По лицам товарищей было видно, что они не будут возражать. Что не хочется им в безвыходную темноту, а хочется только тепла этой странной комнатки, бодрящей «охотничьей» и… музыки, которая тихо играла у каждого в голове. Сторож, как будто не заметив Сашиного несогласия, продолжил.

– А чтобы не заснуть, можем байки травить. Страшные. И про музыку, конечно. Раз мы тут сплошь джазмены.

– Может, поставите что-нибудь из коллекции лучше? – боязливо попросил Альберт.

– Не поставлю и вам не советую. Но пусть это будет началом моей истории. Все-таки положено, как принимающей стороне, рассказывать первому. Вы присядьте, а ты, деловой, угости папироской.

Генрихович протянул руку к извлеченному Сашей из кармана «самцу», отломил фильтр, прикурил от своей спички и заговорил.

* * *

Дело было во времена расцвета истории с «джазом на костях». Один паренек, у которого не было знакомых врачей и, видимо, ума, решил собрать свою фонотеку весьма экзотическим способом. Он ходил на рентген. Записывался к хирургу, поочередно жалуясь то на ногу, то на руку, то на позвоночник. Потом бежал на толкучку, где на его же костях за дополнительную плату ему нарезали музыку. Время тогда другое было. Хочешь играть джаз – играй, но вот достать пластинки… Это теперь ваши папаши их из-за бугра чемоданами прут…
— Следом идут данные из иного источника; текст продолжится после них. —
-- ==== Sys2Proof/Machine/Lanes.lean ====
section
/-! DEFINITION. The cross-lane instructions (R126 to R131). A value taken from another lane is taken whatever that lane's
thread does; a census, reduction or match is over the active lanes alone. -/
namespace Sys2Proof.Machine

/-- The lane SHFL reads for lane l, in segments of w lanes (R127). -/
def shflLane (mode : ShflMode) (w l n : Nat) : Nat :=
  let base := l - l % w
  match mode with
  | .idx => base + n % w
  | .up => if l - base < n then l else l - n
  | .down => if base + w ≤ l + n then l else l + n
  | .xor => l ^^^ (n % w)
/-- Lanes of a segment (R109). -/
def segLanes : ShflSeg → Nat | .seg32 => 32 | .seg16 => 16 | .seg8 => 8 | .seg4 => 4 | .seg2 => 2
/-- The tree of GRED: pairs of neighbours, five times (R129). -/
def treeStep (f : W32 → W32 → W32) : List W32 → List W32
  | x :: y :: r => f x y :: treeStep f r
  | l => l
def treeReduce (f : W32 → W32 → W32) (l : List W32) : W32 :=
  (treeStep f (treeStep f (treeStep f (treeStep f (treeStep f l))))).headD 0
/-- The identity of a reduction (R129). -/
def gredUnit (op : GredOp) (ty : GredTy) : W32 :=
  match op, ty with
  | .add, .f32 => 0x80000000 | .min, .f32 => 0x7FC00000 | .max, .f32 => 0x7FC00000
  | .add, _ => 0 | .min, .i32 => 0x7FFFFFFF | .max, .i32 => 0x80000000 | .min, .n32 => 0xFFFFFFFF | .max, .n32 => 0
  | .and, _ => 0xFFFFFFFF | .or, _ => 0 | .xor, _ => 0
/-- The operation of a reduction (R129). -/
def gredOp (op : GredOp) (ty : GredTy) : W32 → W32 → W32 :=
  match op, ty with
  | .add, .f32 => faddCode .f32 .rn | .min, .f32 => fmin32 | .max, .f32 => fmax32
  | .add, _ => (· + ·) | .min, .i32 => minT .i | .max, .i32 => maxT .i | .min, .n32 => minT .n | .max, .n32 => maxT .n
  | .and, _ => (· &&& ·) | .or, _ => (· ||| ·) | .xor, _ => (· ^^^ ·)

/-- SHFL: always G (R127). -/
def execShfl (c : Ctl) (d a b : Opnd) (mode : ShflMode) (seg : ShflSeg) (s : State) : Out :=
  (s.wv d (s.active c) (fun l => s.rd a (shflLane mode (segLanes seg) l (s.rd b l).toNat)) none .i).done
    (.shfl c d a b mode seg)
/-- CENSUS (R128). -/
def execCensus (c : Ctl) (d : PDst) (mode : CensusMode) (q : BitVec 3) (neg : Bool) (s : State) : Out :=
  let act := s.active c
  let yes := maskOf fun l => act.getLsbD l && (s.g.pred q l != neg)
  let any := yes != 0
  let all := yes == act
  (match d with
    | .pred p => s.wp p act (fun _ => match mode with | .any => any | .all => all | _ => all || !any) .i
    | .reg o => s.wvs o act (if mode == CensusMode.mask then yes else BitVec.ofNat 32 (laneCount yes)) .i).done
    (.census c d mode q neg)
/-- GRED (R129): inactive lanes contribute the identity. -/
def execGred (c : Ctl) (d a : Opnd) (op : GredOp) (ty : GredTy) (s : State) : Out :=
  let act := s.active c
  let r := treeReduce (gredOp op ty) (allLanes.map fun l => if act.getLsbD l then s.rd a l else gredUnit op ty)
  (s.wvs d act r .sf).done (.gred c d a op ty)
/-- MATCH (R130). -/
def execMatchLanes (c : Ctl) (d : PDst) (a : Opnd) (w : Bool) (s : State) : Out :=
  let act := s.active c
  let v (l : Nat) : W64 := if w then s.rd64 a l else (s.rd a l).setWidth 64
  (match d with
    | .pred p => s.wp p act (fun _ => (lanesOf act).all fun l => v l == v (firstLane act)) .sf
    | .reg o => s.wv o act (fun l => maskOf fun k => act.getLsbD k && v k == v l) none .sf).done (.matchLanes c d a w)
/-- VBCAST writes all 32 lanes, and the result is U (R131). -/
def execVbcast (c : Ctl) (d a b : Opnd) (s : State) : Out :=
  let act := s.active c
  let v := s.rd a (cnt5 (s.rd b (firstLane act)))
  (if act == 0 then s else s.wv d allOnes32 (fun _ => v) (some (.u v)) .i).done (.vbcast c d a b)
/-- VLANE writes one lane, active or not (R131). -/
def execVlane (c : Ctl) (d a b : Opnd) (s : State) : Out :=
  let act := s.active c
  let f := firstLane act
  let k := cnt5 (s.rd b f)
  (if act == 0 then s else s.wv d (maskOf (· == k)) (fun _ => s.rd a f) none .i).done (.vlane c d a b)

end Sys2Proof.Machine
end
Одним словом, когда паренька просветили буквально со всех сторон, врач догадался, что дело нечисто, но глубины аферы представить себе не мог. Тогда юный меломан принялся ходить по зубным да по флюорографиям, наконец стал выпрашивать снимки у друзей и коллег после профосмотра. А потом заболел. Тяжело. Буквально сгорать начал. Лежал только да одну за другой слушал пластинки – сил переворачивать и опускать иглу пока хватало. Но никакой жалости к себе у него не было. Для паренька произошедшее было абсолютно естественным ходом вещей – он уплатил по счету самым дорогим за самое дорогое.

В один день по слабости своей забыл он вытащить кипятильник из розетки. Вода выкипела, кружка перевернулась, и случился пожар. Каким-то чудом паренек все-таки проснулся, огляделся и понял, что снимки с его внутренностями, с музыкой, которая была важнее всяких внутренностей, горят. Плавятся, стекают с полок, собираются в лужицы на полу. Не смысл его жизни, а сама его жизнь – ведь каждый снимок понемногу высасывал из него здоровье.
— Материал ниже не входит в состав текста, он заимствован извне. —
-- ==== Sys2Proof/Machine/Dispatch.lean ====
section
/-! DEFINITION. The meaning of every instruction and event, by one match. -/
namespace Sys2Proof.Machine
Паренек, конечно, вместо того чтоб пожарных вызывать, бросился жар из огня таскать, да все зря. Пальцы его облепляла, обжигала до кости вязкая пластмасса, застывая неснимаемой перчаткой. С верхних полок текло на голову и плечи. Отчаявшись, он бросился в двери и тогда заметил, что последняя пластинка осталась на патефоне. Негнущимися пальцами паренек аккуратно снял ее, спустился по лестнице, сел на засыпанную снегом лавку и закричал так, что весь дом проснулся. А потом умер, баюкая на груди уцелевшую пластинку. По-хорошему, их бы вместе похоронить, но вмешался случай.
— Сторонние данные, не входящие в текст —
-- ==== Sys2Proof/Certificates/Slice0/Obligations.lean ====
section
/-! DEFINITION. The statements about the model. Each cites the rules it comes from. -/
open Sys2Proof Sys2Proof.Machine

/-- R111, R113: sums, differences, products, the lesser and the greater, lane by lane: the exact result, clamped under SAT, then
its low 32 bits; with W, 64 bits with wrap. No other register changes but those the word kills. -/
def Obligations.IntegerArithmeticResults : Prop :=
  ∀ s : State,
    (∀ c d a b t, PairResult (.iaddRegisters c d a b t false true) s d (s.active c) fun l => s.rd64 a l + s.rd64 b l)
    ∧ (∀ c d a imm t, PairResult (.iaddImmediate c d a imm t false true) s d (s.active c) fun l => s.rd64 a l + imm.signExtend 64)
    ∧ (∀ c d a b t, PairResult (.isub c d a b t false true) s d (s.active c) fun l => s.rd64 a l - s.rd64 b l)
    ∧ (∀ c d a b t, LaneResult (.iaddRegisters c d a b t false false) s d (s.active c) fun l => s.rd a l + s.rd b l)
    ∧ (∀ c d a imm t, LaneResult (.iaddImmediate c d a imm t false false) s d (s.active c) fun l => s.rd a l + imm.signExtend 32)
    ∧ (∀ c d a b t, LaneResult (.isub c d a b t false false) s d (s.active c) fun l => s.rd a l - s.rd b l)
    ∧ (∀ c d a b t, LaneResult (.iaddRegisters c d a b t true false) s d (s.active c) fun l =>
        BitVec.ofInt 32 (clampTo 32 t (num (s.rd a l) t + num (s.rd b l) t)))
    ∧ (∀ c d a imm t, LaneResult (.iaddImmediate c d a imm t true false) s d (s.active c) fun l =>
        BitVec.ofInt 32 (clampTo 32 t (num (s.rd a l) t + num (imm.signExtend 32) t)))
    ∧ (∀ c d a b t, LaneResult (.isub c d a b t true false) s d (s.active c) fun l =>
        BitVec.ofInt 32 (clampTo 32 t (num (s.rd a l) t - num (s.rd b l) t)))
    ∧ (∀ c d a b, LaneResult (.imulRegisters c d a b) s d (s.active c) fun l => s.rd a l * s.rd b l)
    ∧ (∀ c d a imm, LaneResult (.imulImmediate c d a imm) s d (s.active c) fun l => s.rd a l * imm.signExtend 32)
    ∧ (∀ c d a b t, LaneResult (.imulh c d a b t) s d (s.active c) fun l =>
        BitVec.ofInt 32 (num (s.rd a l) t * num (s.rd b l) t / 4294967296))
    ∧ (∀ c d a b t, LaneResult (.imin c d a b t) s d (s.active c) fun l =>
        BitVec.ofInt 32 (min (num (s.rd a l) t) (num (s.rd b l) t)))
    ∧ (∀ c d a b t, LaneResult (.imax c d a b t) s d (s.active c) fun l =>
        BitVec.ofInt 32 (max (num (s.rd a l) t) (num (s.rd b l) t)))
    ∧ (∀ c d a b e, LaneResult (.imad c d a b e) s d (s.active c) fun l => s.rd a l * s.rd b l + s.rd e l)
    ∧ (∀ c d a b e, PairResult (.imadw c d a b e .i) s d (s.active c) fun l =>
        (s.rd a l).signExtend 64 * (s.rd b l).signExtend 64 + s.rd64 e l)
    ∧ (∀ c d a b e, PairResult (.imadw c d a b e .n) s d (s.active c) fun l =>
        (s.rd a l).setWidth 64 * (s.rd b l).setWidth 64 + s.rd64 e l)
    ∧ (∀ c d a, LaneResult (.iabs c d a false) s d (s.active c) fun l => if (s.rd a l).msb then -s.rd a l else s.rd a l)
    ∧ (∀ c d a, LaneResult (.iabs c d a true) s d (s.active c) fun l =>
        if s.rd a l = 0x80000000 then 0x7FFFFFFF else if (s.rd a l).msb then -s.rd a l else s.rd a l)
    ∧ ∀ c d a b e t, LaneResult (.isad c d a b e t) s d (s.active c) fun l =>
        BitVec.ofInt 32 (max (num (s.rd a l) t) (num (s.rd b l) t) - min (num (s.rd a l) t) (num (s.rd b l) t)) + s.rd e l

/-- R112: division rounds towards zero and the remainder takes the sign of the dividend; a zero divisor gives all ones and the
dividend; the one signed overflow gives 0x8000_0000 and 0; the operations are 0x0A and 0x0B, of form R2 and class SF. -/
def Obligations.IntegerDivisionResults : Prop :=
  ∀ (s : State) (c : Ctl) (d a b : Opnd),
    LaneResult (.idiv c d a b .n) s d (s.active c) (fun l => if s.rd b l = 0 then 0xFFFFFFFF else s.rd a l / s.rd b l)
    ∧ LaneResult (.idiv c d a b .i) s d (s.active c) (fun l => if s.rd b l = 0 then 0xFFFFFFFF else (s.rd a l).sdiv (s.rd b l))
    ∧ LaneResult (.irem c d a b .n) s d (s.active c) (fun l => if s.rd b l = 0 then s.rd a l else s.rd a l % s.rd b l)
    ∧ LaneResult (.irem c d a b .i) s d (s.active c) (fun l => if s.rd b l = 0 then s.rd a l else (s.rd a l).srem (s.rd b l))
    ∧ ∀ t, (Instr.idiv c d a b t).raw = some (raw3 0x0A c d.code a.code b.code 0 (0#7 ++ t.code))
      ∧ (Instr.irem c d a b t).raw = some (raw3 0x0B c d.code a.code b.code 0 (0#7 ++ t.code))
      ∧ (Instr.idiv c d a b t).tab.map (·.lat) = some .sf ∧ (Instr.irem c d a b t).tab.map (·.lat) = some .sf

/-- R114: shifts and rotates by a count of five bits; SHF shifts the 64 bits of b and a. -/
def Obligations.ShiftResults : Prop :=
  ∀ s : State,
    (∀ c d a b, LaneResult (.shlRegisters c d a b) s d (s.active c) fun l => s.rd a l <<< ((s.rd b l).toNat % 32))
    ∧ (∀ c d a n, LaneResult (.shlImmediate c d a n) s d (s.active c) fun l => s.rd a l <<< n.toNat)
    ∧ (∀ c d a b, LaneResult (.shrRegisters c d a b) s d (s.active c) fun l => s.rd a l >>> ((s.rd b l).toNat % 32))
    ∧ (∀ c d a n, LaneResult (.shrImmediate c d a n) s d (s.active c) fun l => s.rd a l >>> n.toNat)
    ∧ (∀ c d a b, LaneResult (.sraRegisters c d a b) s d (s.active c) fun l =>
        BitVec.ofInt 32 ((s.rd a l).toInt / 2 ^ ((s.rd b l).toNat % 32)))
    ∧ (∀ c d a n, LaneResult (.sraImmediate c d a n) s d (s.active c) fun l => BitVec.ofInt 32 ((s.rd a l).toInt / 2 ^ n.toNat))
    ∧ (∀ c d a b, LaneResult (.rot c d a b false) s d (s.active c) fun l =>
        s.rd a l <<< ((s.rd b l).toNat % 32) ||| s.rd a l >>> (32 - (s.rd b l).toNat % 32))
    ∧ (∀ c d a b, LaneResult (.rot c d a b true) s d (s.active c) fun l =>
        s.rd a l >>> ((s.rd b l).toNat % 32) ||| s.rd a l <<< (32 - (s.rd b l).toNat % 32))
    ∧ (∀ c d a b e, LaneResult (.shf c d a b e false) s d (s.active c) fun l =>
        s.rd b l <<< ((s.rd e l).toNat % 32) ||| s.rd a l >>> (32 - (s.rd e l).toNat % 32))
    ∧ ∀ c d a b e, LaneResult (.shf c d a b e true) s d (s.active c) fun l =>
        s.rd a l >>> ((s.rd e l).toNat % 32) ||| s.rd b l <<< (32 - (s.rd e l).toNat % 32)

/-- R115 to R118: logic bit by bit, tables of three inputs, counts of bits, bit fields, chosen bytes. -/
def Obligations.BitLogicResults : Prop :=
  ∀ s : State,
    (∀ c d a b, LaneResult (.andRegisters c d a b) s d (s.active c) fun l => s.rd a l &&& s.rd b l)
    ∧ (∀ c d a imm, LaneResult (.andImmediate c d a imm) s d (s.active c) fun l => s.rd a l &&& imm.setWidth 32)
    ∧ (∀ c d a b, LaneResult (.orRegisters c d a b) s d (s.active c) fun l => s.rd a l ||| s.rd b l)
    ∧ (∀ c d a imm, LaneResult (.orImmediate c d a imm) s d (s.active c) fun l => s.rd a l ||| imm.setWidth 32)
    ∧ (∀ c d a b, LaneResult (.xorRegisters c d a b) s d (s.active c) fun l => s.rd a l ^^^ s.rd b l)
    ∧ (∀ c d a imm, LaneResult (.xorImmediate c d a imm) s d (s.active c) fun l => s.rd a l ^^^ imm.setWidth 32)
    ∧ (∀ c d a b e g0 g1, LaneResult (.bool3 c d a b e g0 g1) s d (s.active c) fun l =>
        (~~~s.rd e l &&& tableOf g0 (s.rd a l) (s.rd b l)) ||| (s.rd e l &&& tableOf g1 (s.rd a l) (s.rd b l)))
    ∧ (∀ c d a, LaneResult (.popc c d a) s d (s.active c) fun l =>
        BitVec.ofNat 32 ((List.range 32).countP fun i => (s.rd a l).getLsbD i))
    ∧ (∀ c d a, LaneResult (.clz c d a) s d (s.active c) fun l =>
        if s.rd a l = 0 then 32 else BitVec.ofNat 32 (31 - Nat.log2 (s.rd a l).toNat))
    ∧ (∀ c d a, LaneResult (.ctz c d a) s d (s.active c) fun l =>
        if s.rd a l = 0 then 32 else BitVec.ofNat 32 (31 - Nat.log2 (s.rd a l).reverse.toNat))
    ∧ (∀ c d a, LaneResult (.brev c d a) s d (s.active c) fun l => (s.rd a l).reverse)
    ∧ (∀ c d a b e, LaneResult (.bfx c d a b e .n) s d (s.active c) fun l =>
        let p := (s.rd b l).toNat % 32
        s.rd a l >>> p &&& fieldOf 0 (min ((s.rd e l).toNat % 64) (32 - p)))
    ∧ (∀ c d a b e, LaneResult (.bfx c d a b e .i) s d (s.active c) fun l =>
        let p := (s.rd b l).toNat % 32
        let w := min ((s.rd e l).toNat % 64) (32 - p)
        (s.rd a l <<< (32 - p - w)).sshiftRight (32 - w) &&& (if w = 0 then 0 else 0xFFFFFFFF))
    ∧ (∀ c d a b e, LaneResult (.bfi c d a b e) s d (s.active c) fun l =>
        let p := (s.rd e l).toNat % 32
        let f := fieldOf p (min ((s.rd e l).toNat / 256 % 64) (32 - p))
        (s.rd a l &&& ~~~f) ||| (s.rd b l <<< p &&& f))
    ∧ ∀ c d a b e, LaneResult (.bshuf c d a b e) s d (s.active c) fun l =>
        let sel (k : Nat) : Nat := (s.rd e l).toNat / 256 ^ k % 256
        let g (k : Nat) : BitVec 8 := (s.rd b l ++ s.rd a l).extractLsb' (8 * (sel k % 8)) 8
        let r (k : Nat) : BitVec 8 := match sel k / 8 % 4 with
          | 0 => g k | 1 => 0 | 2 => (if (g k).getLsbD 7 then 0xFF else 0) | _ => 0xFF
        r 3 ++ r 2 ++ r 1 ++ r 0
Не знаю, кто именно посмел у мертвеца из пальцев вытащить «кости». Скорее всего, загулявшая шпана или запасливые соседи. Знаю одно – пластинку приберегли для случая, как редкий трофей, и поставили на какой-то пьянке. Той же ночью случилась поножовщина, один погиб. На следующий день девчонка из той компании с моста сиганула. Еще одного хлопца в психушку увезли. А тем временем пластинка пошла по рукам. И след за ней. Недобрый.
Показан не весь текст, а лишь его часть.